En la misma línea, Afi usa un indicador sintético que refleja que el tensionamiento de los cuellos de botella se estaría frenando (también en el gráfico). "Primero, observamos que el Índice de presión de la cadena de suministro global salta al comienzo de la pandemia, cuando China impuso medidas de confinamiento. Luego, el índice cayó brevemente cuando la producción mundial comenzó a regresar alrededor del verano de 2020, antes de aumentar a un ritmo dramático durante el invierno de 2020 (con el resurgimiento del Covid) y el período de recuperación posterior. Más recientemente, el índice parece sugerir que las presiones de la cadena de suministro global, aunque siguen siendo históricamente altas, han alcanzado su punto máximo y podrían comenzar a moderarse un poco en el futuro", concluyen los economistas de la Fed.

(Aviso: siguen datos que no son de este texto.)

-- ==== Sys2Proof/Machine/State.lean ====
section
/-! DEFINITION. The state of the block as plain data: every register, queue, counter, mode and pin the spec gives
it, the reasons a command can stop, and the state after reset (the device in POR, both AON supplies low). A field's
docstring ends with [file rule; width; value at reset]. -/

namespace Sys2Proof.Machine

/-! ### Power, boot and straps -/

/-- Where Sequence BOO-1 stands (R119). -/
inductive BootStep where
  /-- POR: both AON supplies low. -/
  | por
  /-- Step 2 passed, RC tick not started (R125). -/
  | tickWait
  /-- Step 4: a failed CRC-10 awaits the next sensing (R121). -/
  | idRetry
  /-- Step 5 waits for RST_N high. -/
  | held
  /-- Step 5: the sampling window runs. -/
  | sampling
  /-- Step 6: straps decided. -/
  | decided
  /-- Step 7: PD15 on for the loader. -/
  | loader
  /-- Step 9: flash identified. -/
  | identified
  /-- Step 11: ready; the boot profile waits. -/
  | ready
  /-- Step 12: boot profile started. -/
  | running
  deriving DecidableEq, Repr

/-- The crystal (R126 to R128). -/
inductive Xtal where
  | off | trying | qualified | timedOut | lost
  deriving DecidableEq, Repr

/-- Power-up and reset state. -/
structure Boot where
  /-- Step reached. [04 R119; enum; por] -/
  step : BootStep
  /-- The crystal's state. [04 R126; enum; off] -/
  xtal : Xtal
  /-- XTALFB of W04. [04 R127; 1 bit; 0] -/
  xtalfb : Bool
  /-- Sensings repeated after a failed CRC-10. [04 R121; 2 bits; 0] -/
  idTries : Nat
  /-- Every identity sensing failed: the device stops. [04 R121; 1 bit; 0] -/
  idFailed : Bool
  /-- Flash probe attempts made. [04 R130; 4 bits; 0] -/
  probes : Nat
  /-- A usable flash has been found since the reset. [04 R130; 1 bit; 0] -/
  flashOk : Bool
  /-- How the fitted flash agrees with RV_REEL. [04 R129; enum; agrees, DESIGN CHOICE log 10] -/
  flashMode : Sys2Proof.FlashMode
  /-- SAFE of W04. [04 R146; 1 bit; 0] -/
  safe : Bool
  /-- RST_N is asserted and has taken effect. [04 R159; 1 bit; 0] -/
  inReset : Bool
  /-- The present reset is under warm hold. [04 R152; 1 bit; 0] -/
  warm : Bool
  /-- RCAUSE of HELLO. [16 R607; 8 bits; 0x01] -/
  rcause : Byte
  deriving DecidableEq, Repr

/-- A tri-level strap's value (R82). -/
inductive Tri where
  | low | high | opn
  deriving DecidableEq, Repr

/-- Decided straps; none is unresolved. RV order: ADDR_H, ADDR_L, GROUP, CARRIER, PHASES, FSW, ILIM, OVL, SYNC, TRACK,
BAK, REEL. T order: TUGU, TUGD, MAINS, WARMHOLD, DROPMODE, ENDNODE, SAFE. -/
structure Straps where
  /-- Codes of the twelve RV balls. [03 R78; 12 x 4 bits; 0, DESIGN CHOICE log 10] -/
  rv : Vector (Option (Fin 16)) 12
  /-- Levels of the seven T balls. [03 R82; 7 x enum; low, DESIGN CHOICE log 10] -/
  tri : Vector (Option Tri) 7
  /-- STRAPF of W04. [03 R109; 1 bit; 0] -/
  strapf : Bool
  deriving DecidableEq, Repr

/-- The regulator straps in force, which a warm-held channel keeps (R113). -/
structure RegStraps where
  /-- RV_PHASES in force. [03 R113; 4 bits; 0, DESIGN CHOICE log 10] -/
  phases : Option (Fin 16)
  /-- RV_FSW in force. [03 R113; 4 bits; 0, DESIGN CHOICE log 10] -/
  fsw : Option (Fin 16)
  /-- RV_ILIM in force. [03 R113; 4 bits; 0, DESIGN CHOICE log 10] -/
  ilim : Option (Fin 16)
  /-- RV_OVL in force. [03 R113; 4 bits; 0, DESIGN CHOICE log 10] -/
  ovl : Option (Fin 16)
  /-- RV_SYNC in force. [03 R113; 4 bits; 0, DESIGN CHOICE log 10] -/
  sync : Option (Fin 16)
  /-- RV_TRACK in force. [03 R113; 4 bits; 0, DESIGN CHOICE log 10] -/
  track : Option (Fin 16)
  deriving DecidableEq, Repr

/-- Input balls whose level the device acts on. (DESIGN CHOICE, log entry 50) -/
structure Pins where
  /-- RST_N. [02 Table BAL-5; 1 bit; 1 by its pull-up] -/
  rstN : Bool
  /-- PFAIL_N. [02 Table BAL-5; 1 bit; 1 by its pull-up] -/
  pfailN : Bool
  /-- EN_M. [02 Table BAL-5; 1 bit; 1 by its pull-up] -/
  enM : Bool
  /-- EN_A. [02 Table BAL-5; 1 bit; 1 by its pull-up] -/
  enA : Bool
  /-- VSEL2:0, settled. [11 R418; 3 bits; 0 by its pull-downs] -/
  vsel : Fin 8
  /-- RMAP1:0, settled: the map in force. [10 R399; 2 bits; 0 by its pull-downs] -/
  rmap : Fin 4
  /-- DDIR. [18 Table DRP-1; 1 bit; 0 by its pull-down] -/
  ddir : Bool
  deriving DecidableEq, Repr

/-- The TAP (R67, R68). -/
structure Tap where
  /-- Instruction register. [02 R67; 4 bits; 0xF BYPASS] -/
  ir : BitVec 4
  /-- EXTEST, CLAMP or HIGHZ has turned the channels off and the ports down. [02 R68; 1 bit; 0] -/
  forced : Bool
  /-- Boundary register. [02 R67; 128 bits, DESIGN CHOICE log 10; 0, DESIGN CHOICE log 10] -/
  boundary : BitVec 128
  deriving DecidableEq, Repr

/-! ### NVM, flash and the Reel -/

/-- One of the two NVM copies of the minimum version and key hash (file 04, Choosing and checking a slot). -/
structure NvmCopy where
  /-- Minimum version. [04 R132; 32 bits; 0 when never set] -/
  minVer : Word32
  /-- Locked key hash. [04 R134; 256 bits or none; none] -/
  keyHash : Option (BitVec 256)
  /-- The copy's CRC-16 checks. [04 R136; 1 bit; 1, DESIGN CHOICE log 10] -/
  crcOk : Bool
  deriving DecidableEq, Repr

/-- On-chip NVM (R836). -/
structure Nvm where
  /-- First copy. [04 R136; see NvmCopy; blank] -/
  copy0 : NvmCopy
  /-- Second copy. [04 R136; see NvmCopy; blank] -/
  copy1 : NvmCopy
  /-- The eight ring entries of 32 bytes; empty list: an empty entry. [13 R518; 8 x 32 bytes; empty, DESIGN CHOICE log 10] -/
  ring : Vector (List Byte) 8
  /-- The intent word of each ring entry: 8 bytes, or empty when clear. [13 R518; 8 x 8 bytes; clear, DESIGN CHOICE log 10]
  -/
  intent : Vector (List Byte) 8
  /-- Stored operating-hour count, 1/16 h. [25 R838; 24 bits; 0, DESIGN CHOICE log 10] -/
  hours : Nat
  /-- The map of FAIL is lost; both copies unreadable at a load. [04 R136; 1 bit; 0] -/
  bad : Bool
  deriving DecidableEq, Repr

/-- A DOMAIN entry (Table REL-5). -/
structure DomCfg where
  /-- 1: negotiated. [05 R170; 1 bit; from the Reel] -/
  own : Bool
  /-- Negotiated delay, 4 us units. [05 R170; 8 bits; from the Reel] -/
  delay : Nat
  /-- Idle action. [05 R170; 2 bits; from the Reel] -/
  idleAct : BitVec 2
  /-- Idle time, 16 ms units. [05 R170; 8 bits; from the Reel] -/
  idleTime : Nat
  deriving DecidableEq, Repr

/-- A retention map (Table REL-6). -/
structure RetainMap where
  /-- Kept banks of PD07 to PD12, in order. [05 R172; 6 x 16 bits; from the Reel] -/
  banks : Vector (BitVec 16) 6
  /-- Shed rank of PD07 to PD12. [05 R172; 6 x 3 bits; from the Reel] -/
  shed : Vector Nat 6
  /-- OUTRET. [05 R172; 20 bits; from the Reel] -/
  outret : BitVec 20
  deriving DecidableEq, Repr

/-- A profile (Table REL-7). -/
structure Profile where
  /-- TARGET pairs. [05 R175; 40 bits; from the Reel] -/
  targets : BitVec 40
  /-- MSET. [05 R175; 3 bits; from the Reel] -/
  mset : Fin 8
  /-- MOVR. [05 R175; 1 bit; from the Reel] -/
  movr : Bool
  /-- ASET. [05 R175; 3 bits; from the Reel] -/
  aset : Fin 8
  /-- AOVR. [05 R175; 1 bit; from the Reel] -/
  aovr : Bool
  /-- EARLY. [05 R175; 1 bit; from the Reel] -/
  early : Bool
  deriving DecidableEq, Repr

/-- A setpoint (Table REL-8). -/
structure Setpoint where
  /-- RANGE: 1 is High. [05 R176; 1 bit; from the Reel] -/
  high : Bool
  /-- CODE; above 960 the setpoint is invalid (R191). [05 R176; 16 bits; from the Reel] -/
  code : Nat
  deriving DecidableEq, Repr

/-- A coefficient set (R178, R462). -/
structure CoefSet where
  /-- C0 to C6. [05 R178; 7 x 16 bits; from the Reel] -/
  c : Vector Half 7
  /-- Scale word K. [05 R178; 16 bits; from the Reel] -/
  k : Half
  deriving DecidableEq, Repr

Y, en añadidura, en el calendario surgen próximamente dos fechas que cuando se superen supondrán una relajación de la política "Covid cero" de China, la fábrica mundial: los Juegos Olímpicos de invierno de Pekín, que se celebran del 4 de febrero al 20 del mismo mes, y las celebraciones del año lunar, que arranca el 1 de febrero.

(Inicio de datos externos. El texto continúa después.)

/-- State lines reachable from a work list; at most `fuel` lines are taken. -/
def reachStates (au : List Byte) (n : Nat) (fuel : Nat) (todo seen : List Nat) : List Nat :=
  match fuel with
  | 0 => seen
  | fuel + 1 =>
    match todo with
    | [] => seen
    | l :: t =>
      if seen.contains l || n ≤ l then reachStates au n fuel t (insNat seen l)
      else reachStates au n fuel ((slotTargets au l).eraseDups ++ t) (insNat seen l)

/-- A rule-list chain: its lines, or none when it leaves the body, exceeds 4 lines or names a rule at or above R. -/
def listChain (au : List Byte) (n r : Nat) (fuel : Nat) (line : Nat) : Option (List Nat) :=
  match fuel with
  | 0 => none
  | fuel + 1 =>
    if n ≤ line then none
    else
      let l := bodyLine au line
      let es := ((List.range 31).map (halfOf l)).takeWhile fun e => e / 2 ^ 15 = 1
      if es.any fun e => natBits e 11 0 ≥ r then none
      else if halfOf l 31 / 2 ^ 15 = 1 then
        (listChain au n r fuel (natBits (halfOf l 31) 14 0)).map (line :: ·)
      else some [line]

/-- One state line is valid (R321). -/
def stateLineOk (au : List Byte) (n r k : Nat) : Bool :=
  let l := bodyLine au k
  let h0 := halfOf l 0
  k < n && h0 / 2 ^ 14 ≤ 1 && (h0 / 2 ^ 14 = 0 || k + 1 < n) && natBits h0 12 9 < field au 2 1 &&
    (!(h0 / 2 ^ 13 % 2 = 1) || (listChain au n r 4 (natBits (halfOf l 1) 14 0)).isSome)

/-- RULES, AUTOMATA and ASSOC are consistent (R321). (DEDUCED, log entry 62) -/
def tablesConsistent (au ru as : List Byte) : Bool :=
  let n := field au 0 2
  let m := field au 2 1
  let r := field ru 0 2
  let starts := ([field au 4 2, field au 6 2, field au 8 2].map fun v => natBits v 15 0).filter (· != 0x7FFF)
  let maps := mapLines au
  let states := reachStates au n (64 * n + 64) starts []
  let seconds := (states.filter fun k => halfOf (bodyLine au k) 0 / 2 ^ 14 = 1).map (· + 1)
  let lists := ((states.filter fun k => halfOf (bodyLine au k) 0 / 2 ^ 13 % 2 = 1).map fun k =>
    (listChain au n r 4 (natBits (halfOf (bodyLine au k) 1) 14 0)).getD []).flatten
  1 ≤ n && n ≤ 32767 && 1 ≤ m && m ≤ 16 && 1 ≤ r && r ≤ 4096 && au.length = 64 + 64 * n && ru.length = 64 + 16 * r &&
    as.length = 16 * r && ((List.range m).all fun k => field au (12 + 2 * k) 2 + 3 < n) &&
    (maps.all fun k => (bodyLine au k).all fun b => b.toNat % 64 ≤ 61) &&
    (states.all fun k => stateLineOk au n r k && !maps.contains k && !seconds.contains k && !lists.contains k) &&
    (lists.all fun k => !maps.contains k && !seconds.contains k) &&
    ((List.range r).all fun k => byteAt ru (64 + 16 * k + 5) &&& 7 == 0) &&
    ((List.range r).all fun k => (byteAt as (16 * k + 2)).toNat % 8 ≤ 4 &&
      ((byteAt as (16 * k)).toNat / 16 = 0 ||
        (1 ≤ (byteAt as (16 * k + 1)).toNat && (byteAt as (16 * k + 1)).toNat ≤ 0x7F)))

/-- Four entries of 16 bytes as one line; entries at or above R are 0x00 (R306). -/
def entryLine (bs : List Byte) (line : Nat) : List Byte := sliceBytes bs (64 * line) 64

/-- The odd parity bits of a line's bytes (R307). -/
def lineParity (b : List Byte) : BitVec 64 :=
  BitVec.ofNat 64 ((b.zip (List.range 64)).foldl (fun a x =>
    a + bit ((byteBits x.1).foldl (fun n v => n + bit v) 0 % 2 == 0) * 2 ^ x.2) 0)

/-- A line with the parity that the device generates as it loads or stages it (R307). -/
def memLine (b : List Byte) : MemLine := ⟨b, lineParity b⟩

/-- The lines that the loader fills, by logical line (Table AUT-1). -/
def loadedLines (au ru as : List Byte) : List (Nat × List Byte) :=
  let n := field au 0 2
  let q := roundUp4 (field ru 0 2) / 4
  (List.range n).map (fun k => (k, bodyLine au k)) ++ (List.range q).map (fun k => (n + k, entryLine (ru.drop 64) k)) ++
    (List.range q).map (fun k => (n + q + k, entryLine as k))

/-- Rule memory after a load (R305). -/
def loadRules (au ru as : List Byte) : RuleMem :=
  if tablesConsistent au ru as then
    { RuleMem.zero with
      places := (loadedLines au ru as).map fun x => (x.1, memLine x.2)
      nline := field au 0 2
      nrule := field ru 0 2
      nmap := field au 2 1
      mapline := (List.range (field au 2 1)).map fun k => field au (12 + 2 * k) 2
      cur := ⟨0, [], [], field au 4 2, field au 6 2, field au 8 2⟩ }
  else RuleMem.zero

/-! ### Sections and their ranges (R170 to R192) -/

/-- A value, or its default when outside its range (R190). -/
def ranged (v lo hi d : Nat) : Nat := if lo ≤ v && v ≤ hi then v else d

/-- A DOMAIN entry (Table REL-5). -/
def parseDom (b : List Byte) (k : Nat) : DomCfg :=
  { own := (byteAt b (4 * k)).getLsbD 0
    delay := ranged (field b (4 * k + 1) 1) 0 250 25
    idleAct := BitVec.ofNat 2 (ranged (field b (4 * k + 2) 1 % 4) 0 2 0)
    idleTime := ranged (field b (4 * k + 3) 1) 1 255 16 }

/-- A field of DOMAIN lies outside its range. -/
def domBad (b : List Byte) (k : Nat) : Bool :=
  250 < field b (4 * k + 1) 1 || field b (4 * k + 2) 1 % 4 = 3 || field b (4 * k + 3) 1 = 0

/-- A retention map (Table REL-6). -/
def parseMap (b : List Byte) (k : Nat) : RetainMap :=
  let o := 20 * k
  { banks := #v[BitVec.ofNat 16 (field b o 1), BitVec.ofNat 16 (field b (o + 1) 1 % 16), BitVec.ofNat 16 (field b (o + 2) 2),
      BitVec.ofNat 16 (field b (o + 4) 2), BitVec.ofNat 16 (field b (o + 6) 2), BitVec.ofNat 16 (field b (o + 8) 2)]
    shed := vgen 6 fun j => min 5 (field b (o + 10 + j) 1)
    outret := BitVec.ofNat 20 (field b (o + 16) 1 % 16 * 2 ^ 16 + field b (o + 17) 2) }

/-- A SHED byte lies above 5 (R172). -/
def mapBad (b : List Byte) (k : Nat) : Bool := (List.range 6).any fun j => 5 < field b (20 * k + 10 + j) 1

/-- A profile (Table REL-7); a pair that names an absent domain is unchanged (R192). -/
def parseProfile (var : Nat) (b : List Byte) (k : Nat) : Profile :=
  let o := 8 * k
  let raw := BitVec.ofNat 40 (field b o 5)
  let absent := (absentDoms var).foldl (fun a d => a ||| (3#40 <<< (2 * d))) 0#40
  let c := field b (o + 5) 1
  { targets := raw ||| absent
    mset := Fin.ofNat 8 c
    movr := c / 8 % 2 = 1
    aset := Fin.ofNat 8 (c / 16)
    aovr := c / 128 % 2 = 1
    early := field b (o + 6) 1 % 2 = 1 }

"Ahora que se ha demostrado que la vacuna Sinovac no funciona bien contra ómicron (ni siquiera después de una vacuna de refuerzo), China ha aumentado las restricciones con los JJOO en el horizonte", lamenta Peter van der Welle, estratega de Robeco.

"La verdad es que la combinación Covid, JJOO y año lunar está volviendo a complicar los temas logísticos. El equilibrio oferta y demanda sigue siendo muy frágil y pequeñas desestabilizaciones causan nuevas fricciones en la cadena de suministro. Tenemos claro que el gobierno chino va a continuar con su política de Covid cero, con fuertes restricciones cada vez que surja un nuevo caso, más con los JJOO a la vuelta de la esquina", considera Sara Herrando, subdirectora de análisis de Norbolsa.

"Pensamos que la solución completa va a tardar en llegar, la danesa Moller Maersk se mostró cauta la semana pasada y apuntaba al final de este año para llegar a una normalidad completa. Pero entendemos que, si no hay nuevas variantes a lo largo del año, tras esta ola del ómicron, podríamos continuar con la paulatina mejora de los suministros. De hecho, el sector de automóviles mantiene por el momento su perspectiva de normalidad en sus suministros para la segunda mitad del 2022", añade la economista.